BERKELEY, CA ( - Even though it’s uncertain whether we can extrapolate the experience of one single case to generalized application, in rare case scenarios like the present one, the value of a case report might shed some light for those who will come across a similar situation in the future. The criticism of this report may include that ‘as a single case no causal relationship can be proven, or further, as a single experience the efficacy cannot be ascertained.’
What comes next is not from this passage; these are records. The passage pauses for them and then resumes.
-- ==== Sys2Proof/Machine/LineCommands.lean ====
section
/-! DEFINITION. The commands of the line and of the mains: REAL_CROSSING, SYNTHETIC_CROSSING (R42 to R50), CLAIM (R109 to
R111), FRAME_WHOLE_END (R114), COLLISION (R115), BACKOFF_END (R116), PREAMBLE, BODY_BYTE, CARRIER_END, FRAME_COMPLETION (R122
to R125). -/

namespace Sys2Proof.Machine

/-- REAL_CROSSING (R42) at `t` microseconds; an instant counts half microseconds (log 6). -/
def execRealCrossing (t : Nat) (s : State) : Out := .next (realEdge (2 * t) s)

/-- SYNTHETIC_CROSSING (R45, R46). -/
def execSyntheticCrossing (s : State) : Out := .next (syntheticEdge s)

/-- CLAIM (R109 to R111). -/
def execClaim (s : State) : Out := .next (judgeClaims s)

/-- FRAME_WHOLE_END (R114). -/
def execFrameWholeEnd (s : State) : Out := .next (endFrame s)

/-- COLLISION (R115): the carrier of another sender is heard on a phase (log 26). The sender gives this row for every such
carrier, also where it gives a PREAMBLE row for the same carrier (log 39). -/
def execCollision (ph : Phase) (s : State) : Out :=
  .next (if isCollision ph s then collide ph s else s)

/-- BACKOFF_END (R116). -/
def execBackoffEnd (s : State) : Out := .next (endBackoff s)

/-- PREAMBLE (R122). That its carrier collides with the part's own frame is for a COLLISION row to say (log 39). -/
def execPreamble (ph : Phase) (grade : Grade) (s : State) : Out := .next (takePreamble ph grade s)

/-- BODY_BYTE (R124). -/
def execBodyByte (ph : Phase) (byte : Byte) (s : State) : Out := .next (takeByte ph byte s)

/-- CARRIER_END (R122, R125). -/
def execCarrierEnd (ph : Phase) (s : State) : Out := .next (endCarrier ph s)

/-- FRAME_COMPLETION (R125). -/
def execFrameCompletion (ph : Phase) (s : State) : Out := .next (completePhase ph s)

end Sys2Proof.Machine
end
Current medicine places much emphasis on evidence-based medicine and results of well-designed, large-scale randomized, comparative clinical trials. The conclusions of these level 1 or 2 trials, of course, can be applied to common patients, and yet the patients we encounter daily may still deviate in varying degrees from the ideal index patients who meet all the inclusion criteria of the studies -- not to mention in rare cases where no clinical trials could be performed because the limited case numbers throughout the world.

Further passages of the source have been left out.